Aldeacentenera está al oeste de Cáceres, dentro de la comarca de Trujillo. El pueblo ronda los seiscientos habitantes y se asienta entre campos de cereal y dehesas abiertas. El terreno es suave, con lomas bajas y caminos agrícolas que salen del casco urbano casi sin que uno se dé cuenta. A unos 570 metros de altitud, el horizonte queda bastante despejado; cuando el aire está limpio se ve lejos, sobre todo al final de la tarde.

No hay rutas preparadas ni señalización turística en exceso. Lo que hay son caminos de tierra usados por tractores, senderos entre fincas y alguna vereda que conecta con explotaciones ganaderas de alrededor. Si te gusta caminar, conviene llevar agua y evitar las horas centrales en verano: el sol aquí cae recto y la sombra escasea.

Calles de piedra y casas con patio

El casco urbano mantiene muchas casas de mampostería y granito. Algunas tienen portones grandes de madera, de los que se abrían para meter el carro o guardar aperos. Otras enseñan balcones de hierro y fachadas encaladas que el sol va desgastando con los años.

En varias viviendas todavía se adivinan los patios interiores con vigas de madera. En verano suelen aparecer macetas de geranios, y no es raro que alguien tenga unas tomateras o pimientos creciendo en un rincón del corral.

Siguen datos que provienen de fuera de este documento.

-- ==== Sys2Proof/Machine/Flags.lean ====
section
/-! DEFINITION. The flags of `fcsr` (R75): raising them, and the FP-exception fault. -/
namespace Sys2Proof.Machine

/-- Flags in their `fcsr` positions (R75). -/
def flNV : Nat := 4
def flDZ : Nat := 8
def flOF : Nat := 16
def flUF : Nat := 32
def flNX : Nat := 64

/-- Rounding mode of `fcsr` (R75): 0 RNE, 1 toward zero, 2 up, 3 down. -/
def Thread.rm (t : Thread) : Nat := t.fcsr.toNat % 4

/-- The raised flags whose enable bit is set: NVE, DZE and OFE stand 5 bits above their flags (R75). -/
def enabledFlags (fcsr : BitVec 10) (fl : Nat) : Nat := (fcsr.toNat >>> 5) &&& fl &&& 0x1C

/-- Raises the flags, which are sticky; an enabled one raises the FP-exception fault with the raised flags
in `tinfo`, the flags staying set and the destination unchanged (R75, R289). -/
def raiseFlags (fl : Nat) : M Unit := fun s =>
  let t := s.thr
  let s1 := s.setThr { t with fcsr := t.fcsr ||| BitVec.ofNat 10 fl }
  if enabledFlags t.fcsr fl != 0 then .error (.trap (mkTrap 0x1A 0 fl) true) s1 else .ok () s1

end Sys2Proof.Machine
end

Las calles principales —la Real, la Cervantes y alguna más que baja hacia la plaza— serpentean con ligera pendiente. Son tramos cortos, de esos que se recorren despacio porque cada pocos metros hay una puerta abierta, una conversación en la acera o un perro dormido junto a la pared.

La iglesia de San Bartolomé

La iglesia parroquial, dedicada a San Bartolomé, ocupa uno de los puntos más visibles del centro. El edificio es sobrio: volumen rectangular, muros gruesos y un campanario cuadrado que se ve desde varios accesos al pueblo.

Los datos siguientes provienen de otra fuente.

-- ==== Sys2Proof/Machine/PowerEvents.lean ====
section
/-! DEFINITION. Power and heat (R58 to R61), and the live migration of a core (R236, R237). What the die measures
(currents, temperatures) comes with the event (log 14). -/
namespace Sys2Proof.Machine

/-! ## Slots (R58, R59, R61) -/

/-- The package's rating in watts (R15). -/
def powerRating : Nat := 4200

/-- Cores of a die, by core number. -/
def dieCores (die : Nat) : List Nat := (List.range Config.coresPerDie).map (fun c => die * 2048 + c)

def enabledSlots (c : Core) : Nat := ((List.range 8).filter (fun j => !c.disabled.getLsbD j)).length

/-- The highest-numbered enabled slot other than slot 0 and the handler's (R59). -/
def Core.shedSlot (c : Core) : Option Nat :=
  (List.range 8).reverse.find? (fun j => j != 0 && j != c.ovh && !c.disabled.getLsbD j)

def State.disableSlot (s : State) (core slot : Nat) : State :=
  s.updCore core (fun c => { c with disabled := setBit c.disabled slot })

/-- The core with the most enabled slots that has a slot to give up, ties to the higher number (R59). -/
def State.shedCore (s : State) (die : Nat) : Option Nat :=
  (dieCores die).foldl (fun best c =>
    if (s.coreAt c).shedSlot.isNone then best
    else
      match best with
      | none => some c
      | some b => if enabledSlots (s.coreAt b) ≤ enabledSlots (s.coreAt c) then some c else some b) none

/-- Has 1 μs passed since a slot was disabled? -/
def microPassed (now : Nat) (last : Option Nat) : Bool :=
  match last with
  | none => true
  | some c => decide (c + Config.nsToCycles 1000 ≤ now)

/-- CURRENT_SLOT_DISABLE: the average current over 1 μs exceeds the die's grant (R59). -/
def doCurrentDisable (die avg : Nat) (s : State) : State :=
  if avg ≤ (s.dieAt die).grant || !microPassed s.cycle (s.dieAt die).disableAt then s
  else
    match s.shedCore die with
    | none => s
    | some c =>
      match (s.coreAt c).shedSlot with
      | none => s
      | some j => (s.disableSlot c j).updDie die (fun d => { d with disableAt := some s.cycle })

/-- THERMAL_SLOT_DISABLE: the core's temperature exceeds its threshold (R59). -/
def doThermalDisable (core : Nat) (s : State) : State :=
  if !microPassed s.cycle (s.coreAt core).heatAt then s
  else
    match (s.coreAt core).shedSlot with
    | none => s
    | some j => (s.disableSlot core j).updCore core (fun c => { c with heatAt := some s.cycle })

/-- The slot of a die that is enabled next: the lowest-numbered disabled slot of a core that is cool (R61). -/
def State.enableNext (s : State) (die : Nat) (cool : List Nat) : Option (Nat × Nat) :=
  (List.range 8).findSome? (fun j =>
    ((dieCores die).find? (fun c => cool.contains c && (s.coreAt c).disabled.getLsbD j)).map (fun c => (c, j)))

/-- One die's part of a grant: at most one slot comes back when the die's current allows it, and where it holds no thread
it is free (R47, R48, R58, R61). -/
def State.grantDie (s : State) (die grant avg : Nat) (cool : List Nat) : State :=
  let low := decide (100 * avg ≤ 95 * (s.dieAt die).grant)
  let s1 := s.updDie die (fun d => { d with grant := grant })
  match (if low then s1.enableNext die cool else none) with
  | some (c, j) => s1.updCore c (fun x =>
      { (if (s1.thread? (c * 8 + j)).isNone then x.serveParked else x) with disabled := clrBit x.disabled j })
  | none => s1

/-- POWER_GRANT: budgets of at least 350 W whose sum with the reservation stays within the rating, every 10 μs
(R58). -/
def doPowerGrant (pkg : Nat) (grants avg : List Nat) (reserve : Nat) (cool : List Nat) (s : State) : State :=
  let due := match (s.pkgAt pkg).grantAt with
    | none => true
    | some c => decide (c + Config.nsToCycles 10000 ≤ s.cycle)
  if grants.length == 4 && avg.length == 4 && grants.all (fun g => decide (350 ≤ g)) &&
      decide (grants.foldl (· + ·) reserve ≤ powerRating) && due then
    let s1 := s.updPkg pkg (fun p => { p with grantAt := some s.cycle })
    ((grants.zip avg).zip (List.range 4)).foldl (fun s e => s.grantDie (pkg * 4 + e.2) e.1.1 e.1.2 cool) s1
  else s

/-- `POWER_GRANT`. -/
def execPowerGrant (pkg : Nat) (grants avg : List Nat) (reserve : Nat) (cool : List Nat) (s : State) :
    Host.Outcome State Fault Refusal := event (doPowerGrant pkg grants avg reserve cool) s
/-- `CURRENT_SLOT_DISABLE`. -/
def execCurrentSlotDisable (die avg : Nat) (s : State) : Host.Outcome State Fault Refusal := event (doCurrentDisable die avg) s
/-- `THERMAL_SLOT_DISABLE`. -/
def execThermalSlotDisable (core : Nat) (s : State) : Host.Outcome State Fault Refusal := event (doThermalDisable core) s

/-- THERMAL_RANKING_TABLE_WRITE: the 64 entries, coolest first (R60). -/
def doRankingWrite (die : Nat) (cores : List Nat) (s : State) : State :=
  s.updDie die (fun d => { d with ranking := cores.take 64 })

/-- `THERMAL_RANKING_TABLE_WRITE`. -/
def execThermalRankingTableWrite (die : Nat) (cores : List Nat) (s : State) : Host.Outcome State Fault Refusal :=
  event (doRankingWrite die cores) s

/-! ## Displacement (R60, R112) -/

/-- May the thread leave its core: no access unacknowledged, no delivery pending, no matrix command outstanding, no
command waiting for a queue (R112)? -/
def State.mayLeave (s : State) (core : Nat) (t : Thread) : Bool :=
  let c := s.coreAt core
  t.stores.isEmpty && t.gPend == 0 && t.vPend == 0 && s.mxOutstanding core t.uid == 0 &&
    !c.mxWait.any (fun e => e.2.uid == t.uid) && !c.cpWait.any (fun e => e.2.uid == t.uid)

/-- The first ranked core with a free slot and room for the allotment (R60). -/
def State.coolCore (s : State) (die alot : Nat) : Option (Nat × Nat) :=
  (s.dieAt die).ranking.findSome? (fun n =>
    let c := die * 2048 + n
    if n < Config.coresPerDie && alot ≤ s.poolFree c then (s.freeSlot c).map (fun j => (c, j)) else none)

/-- The thread at its new core: waits for resources of its core or quad, the matrix unit's among them, start over there
(log 80), as do waits for a chain queue, since its ports there lead elsewhere; the answers of its requests, and its place in
barriers, stay its own. -/
def Thread.displaced (t : Thread) (sameQuad : Bool) : Thread :=
  let t1 := { t with fbuf := [], ahead := [], mail := t.mail.filter (fun m => m.k != mxFlagged) }
  match t.park with
  | some (.grow _) => { t1 with park := none }
  | some (.task _) => if sameQuad then t1 else { t1 with park := none }
  | some .noTag => { t1 with park := none }
  | some (.drain _ _) => { t1 with park := none }
  | some (.mxWait _) => { t1 with park := none }
  | some (.mxFlag _) => { t1 with park := none }
  | some .unit => if sameQuad then t1 else { t1 with park := none }
  | _ => t1

/-- HARDWARE_DISPLACEMENT of the thread in a disabled slot (R60). -/
def doDisplacement (tid : Nat) (s : State) : State :=
  let core := coreOfTid tid
  match s.thread? tid with
  | none => s
  | some t =>
    if !(s.coreAt core).disabled.getLsbD (slotOfTid tid) || !s.coreRuns core || !s.mayLeave core t then s
    else
      match s.coolCore (dieOfCore core) t.alot with
      | none => s
      | some (c, j) =>
        let same := quadOfCore c == quadOfCore core
        let s1 : State := { s with threads := mapDel s.threads tid }
        let s2 := s1.updCore core (fun x => { x with growQ := setDel x.growQ t.uid })
        let s3 := if same then s2 else s2.updQuad (quadOfCore core) (fun q => { q with posts := setDel q.posts t.uid })
        let s4 := (s3.setThread (c * 8 + j) (t.displaced same)).updCore c (fun x => { x with lsOn := true })
        (s4.slotFreed core (slotOfTid tid)).grantGrow core

/-- `HARDWARE_DISPLACEMENT`. -/
def execHardwareDisplacement (slot : Nat) (s : State) : Host.Outcome State Fault Refusal := event (doDisplacement slot) s

/-! ## Live migration of a core (R236, R237) -/

/-- Physical addresses in one core's local store, as another core's. -/
def moveAddr (src dst pa : Nat) : Nat :=
  if lsBase src ≤ pa && pa < lsBase src + 2 ^ 19 then lsBase dst + (pa - lsBase src) else pa

def MxLine.move (f : Nat → Nat) (l : MxLine) : MxLine := { l with pa := f l.pa }

def MxCmd.move (f : Nat → Nat) (c : MxCmd) : MxCmd :=
  { c with early := c.early.map (fun e => (f (e.1 * 8) / 8, e.2)), op := match c.op with
    | .mma n fa fb a b d k w z => .mma n fa fb (a.map (MxLine.move f)) (b.map (MxLine.move f)) d k w z
    | .load n a k => .load n (a.map (MxLine.move f)) k
    | .store n t sat a k z => .store n t sat (a.map (MxLine.move f)) k z
    | o => o }

def Mail.move (f : Nat → Nat) (m : Mail) : Mail := { m with req := m.req.mapPa f }

def Thread.moveAddrs (f : Nat → Nat) (t : Thread) : Thread :=
  { t with mail := t.mail.map (Mail.move f), stores := t.stores.map (fun e => (f e.1, e.2)) }

def CpRun.move (f : Nat → Nat) (r : CpRun) : CpRun := { r with cmd := { r.cmd with record := f r.cmd.record } }

/-- Every address a core still holds, moved. -/
def Core.moveAddrs (f : Nat → Nat) (c : Core) : Core :=
  { c with
    mqOut := c.mqOut.map (fun e => { e with idx := f e.idx })
    mxQ := c.mxQ.map (MxCmd.move f)
    mxRun := c.mxRun.map (fun r =>
      { r with cmd := r.cmd.move f, cells := r.cells.map (fun e => (e.1, e.2.map (fun x => (f x.1, x.2)))) })
    mxWait := c.mxWait.map (fun e => (e.1, e.2.move f))
    mxMail := c.mxMail.map (Mail.move f)
    cpQ := c.cpQ.map (fun m => { m with record := f m.record })
    cpRun := c.cpRun.map (CpRun.move f)
    cpWait := c.cpWait.map (fun e => (e.1, { e.2 with record := f e.2.record }))
    cpMail := c.cpMail.map (Mail.move f)
    reqs := c.reqs.map (fun r => { r with req := r.req.mapPa f }) }

def NBuf.moveAddrs (f : Nat → Nat) (n : NBuf) : NBuf :=
  { n with segs := n.segs.map (fun e => (e.1, f e.2.1, e.2.2)), peg := f n.peg,
           run := n.run.map (fun r => { r with record := f r.record }) }

/-- Addresses into a vacated local store stand for its target wherever they were already translated (R237). -/
def State.moveAddrs (s : State) (f : Nat → Nat) : State :=
  { s with
    threads := s.threads.map (fun e => (e.1, e.2.moveAddrs f))
    cores := s.cores.map (fun e => (e.1, e.2.moveAddrs f))
    pkgs := s.pkgs.map (fun e => (e.1,
      { e.2 with
        nbufs := e.2.nbufs.map (fun b => (b.1, b.2.moveAddrs f))
        pegs := e.2.pegs.map (fun x => { x with pa := f x.pa }) }))
    retry := s.retry.map (fun w => { w with req := w.req.mapPa f }) }

/-- May the management core move the core (R236)? -/
def State.mayMove (s : State) (src dst : Nat) : Bool :=
  let die := dieOfCore src
  let ts := s.coreThreads src
  let queue (q : Nat) : Bool := ((mapGet s.chains q).getD []).isEmpty
  src != dst && dieOfCore dst == die && src % 2048 < Config.coresPerDie && dst % 2048 < Config.coresPerDie &&
    s.coreRuns src && (s.coreThreads dst).isEmpty && (s.coreAt dst).keep.isNone &&
    ts.all (fun e => e.2.ports.all (fun p => decide (p.2.kind < 4) || decide (7 < p.2.kind))) &&
    queue (chainKey src true) && queue (chainKey src false) &&
    [6, 7].all (fun k => match chainIn src k with | some q => queue q | none => true) &&
    decide ((s.dieAt die).forward.length < 16) && (mapGet (s.dieAt die).forward src).isNone &&
    (mapGet (s.dieAt die).forward dst).isNone && (s.coreAt dst).moving.isNone

/-- Have the core's queues drained and its requests completed (R236)? -/
def Core.drained (c : Core) : Bool :=
  c.mxQ.isEmpty && c.mxRun.isNone && c.mxWait.isEmpty && c.cpQ.isEmpty && c.cpRun.isNone && c.cpWait.isEmpty &&
    c.reqs.isEmpty

/-- Moves local-store bytes, tags and seam fields (R236). -/
def State.moveStore (s : State) (src dst size : Nat) : State :=
  let f := moveAddr src dst
  let here (pa : Nat) : Bool := decide (lsBase src ≤ pa) && decide (pa < lsBase src + size)
  let s1 := s.clearStore dst 0 size
  let s2 := (s.mem.filter (fun c => here c.1)).foldl (fun (s : State) c => { s with mem := Memory.write s.mem (f c.1) c.2 }) s1
  let s3 := (s.tags.filter (fun w => here (w * 8))).foldl (fun (s : State) w => s.setTag (f (w * 8)) true) s2
  let s4 := (s.seams.filter (fun e => here (e.1 * 64))).foldl (fun (s : State) e => s.setSeam (f (e.1 * 64)) e.2) s3
  let s5 := (s.poison.filter here).foldl (fun (s : State) g => { s with poison := setIns s.poison (f g) }) s4
  s5.clearStore src 0 size

/-- The core's threads, in the same slots of the target; in another quad they leave the old one's posts, and waits for its
tasks or its grammar unit start over (R236; log 80). -/
def State.moveThreads (s : State) (src dst : Nat) : State :=
  let same := quadOfCore src == quadOfCore dst
  let uids := (s.coreThreads src).map (fun e => e.2.uid)
  let wait (t : Thread) : Option Park := match t.park with
    | some (.task since) => if same then some (.task since) else none
    | some .unit => if same then some .unit else none
    | p => p
  let s1 := if same then s
    else s.updQuad (quadOfCore src) (fun q => { q with posts := q.posts.filter (fun u => !uids.contains u) })
  (s.coreThreads src).foldl (fun (s : State) e =>
    State.setThread { s with threads := mapDel s.threads e.1 } (dst * 8 + slotOfTid e.1)
      { e.2 with fbuf := [], park := wait e.2 }) s1

/-- Memberships and arrivals of the source's own barriers become the target's (R236). -/
def State.moveBarriers (s : State) (src dst : Nat) : State :=
  (List.range 16).foldl (fun (s : State) id =>
    let a := barKey .core src id
    let b := barKey .core dst id
    match mapGet s.barriers a with
    | none => s
    | some x =>
      { s with
        barriers := mapPut (mapDel s.barriers a) b x
        threads := s.threads.map (fun e =>
          if e.2.park == some (.barrier a) then (e.1, { e.2 with park := some (.barrier b) }) else e)
        retry := s.retry.map (fun w => match w.req with
          | .bar k u op => if k == a then { w with req := .bar b u op } else w
          | _ => w) }) s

Dentro suele conservarse un retablo barroco de tamaño modesto. No es un conjunto monumental, pero sí uno de esos interiores donde se nota el paso del tiempo: madera oscurecida, dorados apagados y ese olor leve a cera y piedra fría que tienen muchas iglesias de la zona.

Caminos entre encinas

Alrededor del pueblo empieza enseguida la dehesa. Encinas bastante separadas entre sí, suelo cubierto de hierba en invierno y tonos más ocres cuando avanza el verano. En algunas fincas se ve ganado y, dependiendo de la época, también cerdos ibéricos buscando bellotas.

Los caminos rurales salen en varias direcciones. Algunos suben a pequeñas lomas desde donde se entiende bien el paisaje: parcelas de cultivo alternadas con manchas de encinar y, muy al fondo, líneas suaves de monte bajo. No hay paneles ni barandillas; simplemente apartarse del camino, quedarse un momento y mirar.

Si vas en otoño, sobre todo después de las primeras lluvias, el campo cambia bastante. La tierra oscura contrasta con el verde nuevo y el aire huele más húmedo, a hojas y a barro reciente.

La plaza cuando cae la tarde

La plaza principal funciona como punto de encuentro cuando baja el calor. Hay árboles que dan sombra y algunos bancos donde la gente se sienta a charlar un rato. Los niños cruzan la plaza en bici, alguien saca una silla a la puerta.

Desde uno de los lados se abre la vista hacia los campos que rodean Aldeacentenera. Al atardecer, cuando el sol cae por el oeste, los tonos del paisaje pasan del amarillo al cobre en pocos minutos.

Fiestas y costumbres

El calendario festivo sigue bastante ligado a las celebraciones religiosas. En verano suelen celebrarse las fiestas del pueblo, con procesiones y música en las calles durante varios días. También es habitual la romería vinculada a la Virgen del Rosario.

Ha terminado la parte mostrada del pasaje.